Me Confieso Pecadora


Atascada como estoy ahora de pastel de chocolate y queso no merezco el perdón. En un arranque de a-mi-que-me-importa me fui corriendo a la pastelería de centro a darle placer a mi cuerpo. Como no había madre que me dijera basta, me entregué en cuerpo y alma a satisfacer las exigencias de un alma desconsolada.

Si me he de morir ahora que sea con sabor a chocolate, pensé. Doble, ya que estamos en estas y de paso un tarro de leche fría para que resbale mejor, total.

Me senté en una esquina que me pareció privada y llevé el primer bocado a la boca cerrando los ojos y salivando en un rito casi lujurioso. Seguí sin parar hasta que la última miga desapareció y empezó a renacer un terrible dolor de estómago que me reclamó mi extravagancia.

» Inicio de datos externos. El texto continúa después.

-- ==== Sys2Proof/Machine/Store.lean ====
section
/-! DEFINITION. The store controller (chapter 3): placing and starting operations, stagings, suspension, completion. -/

namespace Sys2Proof.Machine

/-! ### Staging (R47 to R49) -/

/-- The target block of the program or erase in progress, if there is one, suspended or not (R47). -/
def StoreOp.target (op : StoreOp) : Option Nat :=
  match op.request.work with
  | .read _ _ _ => none
  | .program offset _ _ => some (blockOf offset)
  | .erase block => some block
  | .lock => none

/-- The clip is unstageable: a block of it is INCOMPLETE or the target of the operation in progress (R47). -/
def Store.unstageable (st : Store) (offset length : Nat) : Bool :=
  (blocksOf offset length).any fun b => st.status b == .incomplete || (st.op.bind StoreOp.target) == some b

/-- Microseconds a staging of `length` bytes takes (R48). -/
def stagingTime (length : Nat) : Nat := 40 + 4 * ((length + 255) / 256)

/-- Suspension may be asked for now: the operation has not been resumed, or has run 2 ms since its last resume (R49). All part
time since the resume is taken as run, also while a program still awaits its source (DESIGN CHOICE, log 42). -/
def StoreOp.mayAsk (op : StoreOp) (now : Time) : Bool :=
  match op.lastResume with
  | none => true
  | some t => decide (2000 ≤ elapsed now t)

/-- Accept a staging (R47, R48): it runs at once in IDLE, waits for a read, and has suspension asked for at once where the
program or erase in progress allows it (R49). -/
def State.acceptStaging (s : State) (clip offset length : Nat) : State :=
  let waiting : Staging := { clip := clip, offset := offset, length := length, phase := .waiting }
  match s.store.state with
  | .idle => { s with store.staging := some { waiting with phase := .running s.time }, store.state := .reading }
  | .reading => { s with store.staging := some waiting }
  | .programming | .erasing =>
    match s.store.op with
    | some op =>
      if op.mayAsk s.time then { s with store.staging := some { waiting with phase := .asked s.time } }
      else { s with store.staging := some waiting }
    | none => { s with store.staging := some waiting }
  | .suspendedProgram | .suspendedErase => { s with store.staging := some waiting }

/-! ### Starting an operation (R39) -/

/-- The content of the staging buffer becomes empty when a program or erase starts on a block of the clip it holds (R179). -/
def State.invalidateStaged (s : State) (block : Nat) : State :=
  match s.audio.buffer.content with
  | none => s
  | some c =>
    match s.audio.clips[c]? with
    | none => s
    | some clip =>
      if (blocksOf clip.offset clip.length).contains block then { s with audio.buffer.content := none } else s

/-- The destination bytes of a STORE_READ: a byte inside an INCOMPLETE block is 0 (R44). -/
def Store.readOut (st : Store) (offset length : Nat) : List Byte :=
  (List.range length).map fun i => if st.status (blockOf (offset + i)) = .incomplete then 0 else st.byte (offset + i)

/-- The operation just begun, its running time counting from `now` or, for a program, from the arrival of its source. -/
def StoreOp.begin (r : StoreRequest) (counting : Option Time) : StoreOp :=
  { request := r, source := [], counting := counting, ran := 0, lastResume := none }

/-- Record a completed store operation, write the completion fields into the status block at once, and post its DONE (R46).
The fields lie on both sides of a 64-byte boundary, so their write is two accesses (1.4), which R46 and R188 do not order:
kind and code at 0x07E come before the tag at 0x080 (DESIGN CHOICE, log 43). -/
def State.completeStore (s : State) (r : StoreRequest) (code : Code) : State :=
  let s1 := { s with
    store.lastTag := r.tag, store.lastKind := storeWorkKind r.work, store.lastCode := code, store.op := none }
  ((s1.statusNow 0x07E (bytesOf 1 (storeWorkKind r.work) ++ bytesOf 1 (codeNumber code))).statusNow 0x080
    (bytesOf 2 r.tag)).post (.done r.tag code 0)

/-- Start a store request (R39, R42 to R45). A program's source is read in ascending address order, in the fewest accesses
(DESIGN CHOICE, log 43); of a read's destination writes R44 gives the order, and only their cut is the model's. All of a read's
writes, and all of a program's reads, are presented to the arbiter at the start (R44, R42; DESIGN CHOICE, log 57). A lock request
whose lock is already set completes at once (R45): the answer then says so with `true`. -/
def State.startStore (s : State) (r : StoreRequest) : State × Bool :=
  match r.work with
  | .read offset length dest =>
    let out := blockWrites dest (s.store.readOut offset length)
    ({ s with
        store.state := .reading, store.op := some (.begin r none)
        store.transfers := s.store.transfers ++ out.map fun (p : Nat × List Byte) => Transfer.write p.1 p.2 }, false)
  | .program offset length source =>
    let reads := blockPieces length source length
    let s1 := { s with
      store.state := .programming, store.op := some (.begin r none)
      store.transfers := s.store.transfers ++ reads.map fun (p : Nat × Nat) => Transfer.source p.1 p.2 }
    ({ s1 with store := s1.store.setStatus (blockOf offset) .incomplete }.invalidateStaged (blockOf offset), false)
  | .erase block =>
    let s1 := { s with store.state := .erasing, store.op := some (.begin r (some s.time)) }
    ({ s1 with store := s1.store.setStatus block .incomplete }.invalidateStaged block, false)
  | .lock =>
    if s.store.lockCopy then (s.completeStore r .ok, true)
    else ({ s with store.state := .programming, store.op := some (.begin r (some s.time)) }, false)

/-- Start the oldest queued request, and the next where it completes at once; with none left the store is IDLE (R39). -/
def State.startQueued : List StoreRequest → State → State
  | [], s => { s with store.queue := [], store.state := .idle }
  | r :: rest, s =>
    match { s with store.queue := rest }.startStore r with
    | (s1, true) => State.startQueued rest s1
    | (s1, false) => s1

/-- What follows a completion (R39, R48, R50): a waiting staging starts first, else the queue continues. -/
def State.continueStore (s : State) : State :=
  match s.store.staging with
  | some g => { s with store.staging := some { g with phase := .running s.time }, store.state := .reading }
  | none => State.startQueued s.store.queue s

/-- Place a store request that has passed its checks (R40): at once where the store is IDLE and no staging waits, else at the
tail of the queue. A request that completes at once leaves the store IDLE. -/
def State.placeStore (s : State) (r : StoreRequest) : State :=
  if s.store.state = .idle ∧ s.store.staging = none then State.startQueued (r :: s.store.queue) s
  else { s with store.queue := s.store.queue ++ [r] }

/-- Finish an operation: completion fields and DONE, then whatever comes next. -/
def State.finishStore (s : State) (r : StoreRequest) (code : Code) : State := (s.completeStore r code).continueStore

/-! ### Running time (R42, R43, R45, R49) -/

/-- Running time of the operation in progress at part time `now`. -/
def StoreOp.runningTime (op : StoreOp) (now : Time) : Nat :=
  match op.counting with
  | none => op.ran
  | some t => op.ran + elapsed now t

/-- Source bytes of a program that have not arrived yet. -/
def StoreOp.awaits (op : StoreOp) : Nat :=
  match op.request.work with
  | .program _ length _ => length - op.source.length
  | _ => 0

/-- The running time of a program starts when its last source byte has arrived (R42); while it is suspended it does not
count (R49). -/
def Store.takeSource (st : Store) (bytes : List Byte) (now : Time) : Store :=
  match st.op with
  | none => st
  | some op =>
    let op1 := { op with source := op.source ++ bytes }
    if op1.awaits = 0 ∧ st.state = .programming then { st with op := some { op1 with counting := some now } }
    else { st with op := some op1 }

/-- The operation in progress is suspended (R49). -/
def Store.suspended (st : Store) : Bool := st.state == .suspendedProgram || st.state == .suspendedErase

/-- The operation stops where it is (R49): its running time stops counting, the staging runs. -/
def Store.suspend (st : Store) (op : StoreOp) (g : Staging) (now : Time) : Store :=
  { st with
    op := some { op with ran := op.runningTime now, counting := none }
    staging := some { g with phase := .running now }
    state := if st.state = .erasing then .suspendedErase else .suspendedProgram }

/-- The suspended operation resumes (R49): its running time counts again, where it had begun, and the time is recorded. -/
def Store.resume (st : Store) (op : StoreOp) (now : Time) : Store :=
  { st with
    op := some { op with counting := if op.awaits = 0 then some now else none, lastResume := some now }
    staging := none
    state := if st.state = .suspendedErase then .erasing else .programming }

/-! ### The store requests (R41, R43 to R45) -/

/-- A lock request is in progress or waits (R41, R43). -/
def Store.lockComing (st : Store) : Bool :=
  (match st.op with
    | some op => op.request.work == .lock
    | none => false) || st.queue.any fun r => r.work == .lock

/-- Block 0 is locked, or will be (R41, R43). -/
def Store.locked (st : Store) : Bool := st.lockCopy || st.lockComing

/-- Four requests wait in the queue (R40). -/
def Store.full (st : Store) : Bool := decide (4 ≤ st.queue.length)

/-- The checks of STORE_PROGRAM (R41). -/
def checkProgram (s : State) (rec : List Byte) : Option Code :=
  let offset := fieldAt rec 8 4
  let length := fieldAt rec 12 4
  if offset % 256 ≠ 0 ∨ 0x1FFF00 < offset ∨ length = 0 ∨ 256 < length ∨
      reservedClear rec [8, 9, 10, 11, 12, 13, 14, 15, 16, 17, 18, 19] = false then some .badField
  else if rangeBad s.regions (fieldAt rec 16 4) length then some .badAddress
  else if blockOf offset = 0 ∧ s.store.locked = true then some .storeLocked
  else if s.store.full then some .storeBusy
  else none

/-- The checks of STORE_ERASE (R43). -/
def checkErase (s : State) (rec : List Byte) : Option Code :=
  if 31 < byteAt rec 6 ∨ reservedClear rec [6] = false then some .badField
  else if byteAt rec 6 = 0 ∧ s.store.locked = true then some .storeLocked
  else if s.store.full then some .storeBusy
  else none

/-- The checks of STORE_READ (R44). -/
def checkRead (s : State) (rec : List Byte) : Option Code :=
  let offset := fieldAt rec 8 4
  let length := fieldAt rec 12 4
  if length = 0 ∨ 4096 < length ∨ Config.storeSize < offset + length ∨
      reservedClear rec [8, 9, 10, 11, 12, 13, 14, 15, 16, 17, 18, 19] = false then some .badField
  else if rangeBad s.regions (fieldAt rec 16 4) length then some .badAddress
  else if s.store.full then some .storeBusy
  else none

/-- The checks of STORE_LOCK_CALIBRATION (R45). -/
def checkLock (s : State) (rec : List Byte) : Option Code :=
  if reservedClear rec [] = false then some .badField
  else if s.store.full then some .storeBusy
  else none

/-! ### Completions -/

/-- The result of a page program (R42): each byte the AND of the old content and the source, and whether every byte equals
its source byte. -/
def Store.programResult (st : Store) (offset : Nat) (source : List Byte) : List Byte × Bool :=
  let old := st.bytes offset source.length
  let now := List.zipWith (fun a b => a &&& b) old source
  (now, now == source)

/-- A page program ends (R42, R46). STORE_FAIL is raised before the completion fields are written (DESIGN CHOICE, log 45). -/
def State.endProgram (s : State) (op : StoreOp) (offset : Nat) : State :=
  let result := s.store.programResult offset op.source
  let block := blockOf offset
  let s1 := { s with store := (s.store.setBytes offset result.1).setStatus block .written }
  if result.2 then s1.finishStore op.request .ok
  else (s1.raise .storeFail block).finishStore op.request .verifyFail

/-- An erase ends (R43, R46). -/
def State.endErase (s : State) (op : StoreOp) (block : Nat) : State :=
  { s with store := (s.store.wipeBlock block none).setStatus block .erased }.finishStore op.request .ok

/-- The first INCOMPLETE block that a read's range lies in (R44). -/
def Store.firstIncomplete (st : Store) (offset length : Nat) : Option Nat :=
  (blocksOf offset length).find? fun b => st.status b == .incomplete

/-- A read ends (R44, R46). STORE_FAIL is raised before the completion fields are written (DESIGN CHOICE, log 45). -/
def State.endRead (s : State) (op : StoreOp) (offset length : Nat) : State :=
  match s.store.firstIncomplete offset length with
  | none => s.finishStore op.request .ok
  | some b => (s.raise .storeFail b).finishStore op.request .blockIncomplete

/-- The lock mark's write ends (R45, R46). -/
def State.endLock (s : State) (op : StoreOp) : State :=
  { s with store.lockMark := true, store.lockCopy := true }.finishStore op.request .ok

/-- STORE_PROGRAM_COMPLETE (R42): the page program in progress has its source and 600 µs of running time. -/
def execStoreProgramComplete (s : State) : Host.Outcome State Fault Refusal :=
  match s.store.op with
  | none => .next s
  | some op =>
    match op.request.work with
    | .program offset _ _ =>
      if s.store.state = .programming ∧ op.awaits = 0 ∧ 600 ≤ op.runningTime s.time then .next (s.endProgram op offset)
      else .next s
    | .read _ _ _ | .erase _ | .lock => .next s

/-- STORE_ERASE_COMPLETE (R43): the erase in progress has 120 ms of running time. -/
def execStoreEraseComplete (s : State) : Host.Outcome State Fault Refusal :=
  match s.store.op with
  | none => .next s
  | some op =>
    match op.request.work with
    | .erase block =>
      if s.store.state = .erasing ∧ 120000 ≤ op.runningTime s.time then .next (s.endErase op block) else .next s
    | .read _ _ _ | .program _ _ _ | .lock => .next s

/-- STORE_READ_COMPLETE (R44): the last destination write of the read in progress has been granted. -/
def execStoreReadComplete (s : State) : Host.Outcome State Fault Refusal :=
  match s.store.op with
  | none => .next s
  | some op =>
    match op.request.work with
    | .read offset length _ =>
      if s.store.state = .reading ∧ s.store.transfers = [] then .next (s.endRead op offset length) else .next s
    | .program _ _ _ | .erase _ | .lock => .next s

/-- LOCK_WRITE_COMPLETE (R45): the lock mark's write has 600 µs of running time. -/
def execLockWriteComplete (s : State) : Host.Outcome State Fault Refusal :=
  match s.store.op with
  | none => .next s
  | some op =>
    match op.request.work with
    | .lock =>
      if s.store.state = .programming ∧ 600 ≤ op.runningTime s.time then .next (s.endLock op) else .next s
    | .read _ _ _ | .program _ _ _ | .erase _ => .next s

/-- The store runs a program, lock write or erase that a staging could suspend (R49). -/
def Store.suspendable (st : Store) : Bool := st.state == .programming || st.state == .erasing

/-- SUSPENSION_ASK (R49): a staging waits and the operation has run 2 ms since its last resume. -/
def execSuspensionAsk (s : State) : Host.Outcome State Fault Refusal :=
  match s.store.op, s.store.staging with
  | some op, some g =>
    if s.store.suspendable = true ∧ g.phase = .waiting ∧ op.mayAsk s.time = true then
      .next { s with store.staging := some { g with phase := .asked s.time } }
    else .next s
  | _, _ => .next s

/-- SUSPENSION_TAKES_EFFECT (R49): suspension has been asked for; the moment is the command's own. -/
def execSuspensionTakesEffect (s : State) : Host.Outcome State Fault Refusal :=
  match s.store.op, s.store.staging with
  | some op, some g =>
    match g.phase with
    | .asked _ =>
      if s.store.suspendable then .next { s with store := s.store.suspend op g s.time } else .next s
    | .waiting | .running _ => .next s
  | _, _ => .next s

end Sys2Proof.Machine
end

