/-- The layer is starved at a boundary (R154): enabled and STREAM by the record it then has, watched for 500,000 µs and no less,
its queue empty, and the watch not begun anew by the record that applies. -/
def State.starves (s : State) (d : Display) (l : ScanLayer) : Bool :=
  let v := s.layer d l
  let setting := (s.applying d l).getD v.applied
  let anew := match s.applying d l with
    | none => false
    | some new => decide ((v.applied.enable = false ∧ new.enable = true) ∨
        (v.applied.cadence ≠ .stream ∧ new.cadence = .stream))
  decide (anew = false ∧ setting.enable = true ∧ setting.cadence = .stream ∧ v.armed = true ∧
    (s.changesSource d l = true ∨ v.queue = []) ∧ 500000 ≤ (s.time - v.lastSelection).toInt)

/-- A RELEASED report for each of some frames, in their order (R153). -/
def State.tellReleased (s : State) (d : Display) (released : List (ScanLayer × QueueEntry × Nat)) : State :=
  released.foldl (fun u p => u.post (.released d p.1 p.2.1 p.2.2)) s

/-- LAYER_STARVED where the layer is starved (R154). -/
def State.warnStarved (s before : State) (d : Display) (l : ScanLayer) : State :=
  if before.starves d l then s.raise .layerStarved (displayNumber d + 256 * layerNumber l) else s

/-- What the two layers of a display report at a boundary, in order: the releases of the records that apply, video before menu, and
then of each layer, video before menu, the releases of its selection and LAYER_STARVED (logs 22 and 40: the model's choice). -/
def State.layersTell (s : State) (d : Display) : State :=
  let applied := (s.tellReleased d (s.releasedByChange d .video)).tellReleased d (s.releasedByChange d .menu)
  let video := (applied.tellReleased d (s.releasedBySelection d .video)).warnStarved s d .video
  (video.tellReleased d (s.releasedBySelection d .menu)).warnStarved s d .menu

/-- The frames that a boundary releases, in order (R142, R151 to R153). -/
def State.releasedAtBoundary (s : State) (d : Display) : List (ScanLayer × QueueEntry × Nat) :=
  s.releasedByChange d .video ++ s.releasedByChange d .menu ++ s.releasedBySelection d .video ++
    s.releasedBySelection d .menu

/-! ### What a command may change -/

/-- The parts of the state, one for each field of `State`. -/
inductive Part where
  | time | pending | dram | startup | link | regions | roles | arb | taker | rw
  | store | camera | vehicle | reverse | park | guide | displays | compositor | audio
  deriving DecidableEq, Repr
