/-- PLAY_CHIME into an IDLE player (R173, R174, R178, R179, R180): a resident clip plays at once; a clip that the staging
buffer holds plays with no staging; another has its staging asked, or waits for the buffer, or is discarded with
CHIME_UNAVAILABLE where it is unstageable. A pair, a clip or a reserved byte that names nothing refuses it. The staging asked for
runs at once in an IDLE store, waits in a reading one, and in one that programs or erases asks for its suspension at once, unless
the operation was resumed less than 2 ms ago (R48, R49; that these count all part time is the model's choice, log 42). -/
def Obligations.PlayChimeStartsInIdlePlayer : Prop :=
  ∀ (s : State) (rec : List Byte), Arrives s 14 rec → s.ChimesSettled →
    (2 < byteAt rec 6 ∨ s.audio.clips.length ≤ byteAt rec 7 ∨ reservedClear rec [6, 7, 8] = false →
      exec .playChime s = .next (s.ended rec (.refused .badField))) ∧
    ∀ d clip, displayField (byteAt rec 6) = some d → s.audio.clips[byteAt rec 7]? = some clip →
      reservedClear rec [6, 7, 8] = true → (s.audio.chimes.get d).player = .idle →
      let c : Chime :=
        { clip := byteAt rec 7, priority := min (byteAt rec 8) 3, owner := .system
          arrival := (s.audio.chimes.get d).arrivals }
      let entered := fun (u : State) (p : Player) =>
        u.updateChimes d fun x => { queue := [], arrivals := x.arrivals + 1, player := p }
      let buffer := s.audio.buffer
      let asking := fun (state : StoreState) (phase : StagingPhase) => Host.Outcome.next
        ((entered
          { s with
            store := { s.store with
              state := state
              staging := some { clip := byteAt rec 7, offset := clip.offset, length := clip.length, phase := phase } }
            audio := { s.audio with buffer := { buffer with user := some d, asked := some (byteAt rec 7) } } }
          (.starting c)).ended rec .done)
      (clip.resident = true → exec .playChime s = .next ((entered s (.playing c .cache 0)).ended rec .done)) ∧
      (clip.resident = false → buffer.user ≠ none ∨ buffer.asked ≠ none →
        exec .playChime s = .next
          ((entered { s with audio := { s.audio with buffer := { buffer with waiters := buffer.waiters ++ [d] } } }
            (.starting c)).ended rec .done)) ∧
      (clip.resident = false → buffer.user = none → buffer.asked = none →
        (buffer.content = some (byteAt rec 7) →
          exec .playChime s = .next
            ((entered { s with audio := { s.audio with buffer := { buffer with user := some d } } }
              (.playing c .staging 0)).ended rec .done)) ∧
        (buffer.content ≠ some (byteAt rec 7) → s.store.unstageable clip.offset clip.length = false →
          s.store.state = .idle →
          exec .playChime s = asking .reading (.running s.time)) ∧
        (buffer.content ≠ some (byteAt rec 7) → s.store.unstageable clip.offset clip.length = false →
          s.store.state = .reading → exec .playChime s = asking .reading .waiting) ∧
        (∀ op, buffer.content ≠ some (byteAt rec 7) → s.store.unstageable clip.offset clip.length = false →
          s.store.state = .programming ∨ s.store.state = .erasing → s.store.op = some op →
          ((∀ t, op.lastResume = some t → 2000 ≤ elapsed s.time t) →
            exec .playChime s = asking s.store.state (.asked s.time)) ∧
          ∀ t, op.lastResume = some t → elapsed s.time t < 2000 →
            exec .playChime s = asking s.store.state .waiting) ∧
        (buffer.content ≠ some (byteAt rec 7) → s.store.unstageable clip.offset clip.length = true →
          exec .playChime s = .next
            ((entered (s.raise .chimeUnavailable (byteAt rec 7)) .idle).ended rec .done)))
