theorem State.startStore_within (s : State) (r : StoreRequest) : Within [.store, .rw, .audio] s (s.startStore r).1 := by
  unfold State.startStore
  split
  · exact (within_store s _).mono (by decide)
  · rename_i offset _ _ _
    extract_lets reads st s1
    have h : Within [.store] s { s1 with store := s1.store.setStatus (blockOf offset) .incomplete } :=
      (within_store s _).trans (within_store s1 _)
    exact (h.mono (by decide)).trans ((State.invalidateStaged_within _ _).mono (by decide))
  · rename_i block _
    extract_lets st s1
    have h : Within [.store] s { s1 with store := s1.store.setStatus block .incomplete } :=
      (within_store s _).trans (within_store s1 _)
    exact (h.mono (by decide)).trans ((State.invalidateStaged_within _ _).mono (by decide))
  · split
    · exact (s.completeStore_within r _).mono (by decide)
    · exact (within_store s _).mono (by decide)

theorem State.startQueued_within (q : List StoreRequest) (s : State) :
    Within [.store, .rw, .audio] s (State.startQueued q s) := by
  induction q generalizing s with
  | nil => exact (within_store s _).mono (by decide)
  | cons r rest ih =>
    have h : Within [.store, .rw, .audio] s ({ s with store.queue := rest }.startStore r).1 :=
      ((within_store s _).mono (by decide)).trans (State.startStore_within _ _)
    unfold State.startQueued
    split <;> rename_i heq
    · rw [heq] at h; exact h.trans (ih _)
    · rw [heq] at h; exact h

theorem State.continueStore_within (s : State) : Within [.store, .rw, .audio] s s.continueStore := by
  unfold State.continueStore
  split
  · exact (within_store s _).mono (by decide)
  · exact State.startQueued_within _ s

theorem State.placeStore_within (s : State) (r : StoreRequest) : Within [.store, .rw, .audio] s (s.placeStore r) := by
  unfold State.placeStore
  split
  · exact State.startQueued_within _ s
  · exact (within_store s _).mono (by decide)

theorem State.finishStore_within (s : State) (r : StoreRequest) (c : Code) :
    Within [.store, .rw, .audio] s (s.finishStore r c) :=
  ((s.completeStore_within r c).mono (by decide)).trans (State.continueStore_within _)

theorem State.acceptStaging_within (s : State) (c o l : Nat) : Within [.store] s (s.acceptStaging c o l) := by
  unfold State.acceptStaging
  extract_lets w
  split
  · exact within_store s _
  · exact within_store s _
  · split
    · split <;> exact within_store s _
    · exact within_store s _
  · split
    · split <;> exact within_store s _
    · exact within_store s _
  · exact within_store s _
  · exact within_store s _

/-! ### Chimes: audio, store and report writer -/

theorem State.unstageableAnswer_within (s : State) (d : Display) (c : Chime) (k : Clip) :
    Within [.audio, .rw] s (s.unstageableAnswer d c k) := by
  unfold State.unstageableAnswer
  extract_lets s1
  split
  · exact ((s.raise_within _ _).mono (by decide)).trans ((within_audio s1 _).mono (by decide))
  · exact ((s.raise_within _ _).mono (by decide)).trans ((within_audio s1 _).mono (by decide))

theorem State.claimBuffer_within (s : State) (d : Display) (c : Chime) (k : Clip) :
    Within [.audio, .store, .rw] s (s.claimBuffer d c k) := by
  unfold State.claimBuffer
  split
  · exact (within_audio s _).mono (by decide)
  · split
    · exact (s.unstageableAnswer_within d c k).mono (by decide)
    · exact ((within_audio s _).mono (by decide)).trans ((State.acceptStaging_within _ _ _ _).mono (by decide))

theorem State.startChime_within (s : State) (d : Display) (c : Chime) :
    Within [.audio, .store, .rw] s (s.startChime d c) := by
  unfold State.startChime
  split
  · exact ((s.raise_within _ _).mono (by decide)).trans ((within_audio _ _).mono (by decide))
  · split
    · exact (within_audio s _).mono (by decide)
    · split
      · exact s.claimBuffer_within d c _
      · exact (within_audio s _).mono (by decide)

theorem State.serveWaiter_within (s : State) (d : Display) (r : List Display) :
    Within [.audio, .store, .rw] s (s.serveWaiter d r) := by
  unfold State.serveWaiter
  extract_lets au bu s1
  have h : Within [.audio, .store, .rw] s s1 := (within_audio s _).mono (by decide)
  split
  · split
    · exact h.trans (s1.claimBuffer_within d _ _)
    · exact h
  · exact h
  · exact h

theorem State.settleChimes_within (n : Nat) (s : State) : Within [.audio, .store, .rw] s (State.settleChimes n s) := by
  induction n generalizing s with
  | zero => exact .refl _ s
  | succ n ih =>
    unfold State.settleChimes
    split
    · split
      · exact .refl _ s
      · exact (s.serveWaiter_within _ _).trans (ih _)
    · split
      · exact .refl _ s
      · split
        · exact .refl _ s
        · exact (((within_audio s _).mono (by decide)).trans (State.startChime_within _ _ _)).trans (ih _)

Un minuto después me llegó algo como una asfixia que me impidió levantarme y me tuvo respirando como si un hijo me fuera a salir. Supliqué perdón pero el dolor no disminuyó, por el contrario, llegó el asco a hacerle compañía.

En un momento de valor, logré levantarme, pagué sin entender lo que me decía el mesero y dejé el lugar.

Me voy a morir, pensé. Auxilio. Caminé y caminé sudando frío y así seguí hasta que el dolor empezó a disminuir.

Culpable, me confieso, de atentar contra la paz de un estómago que llevaba años de no comer pastel.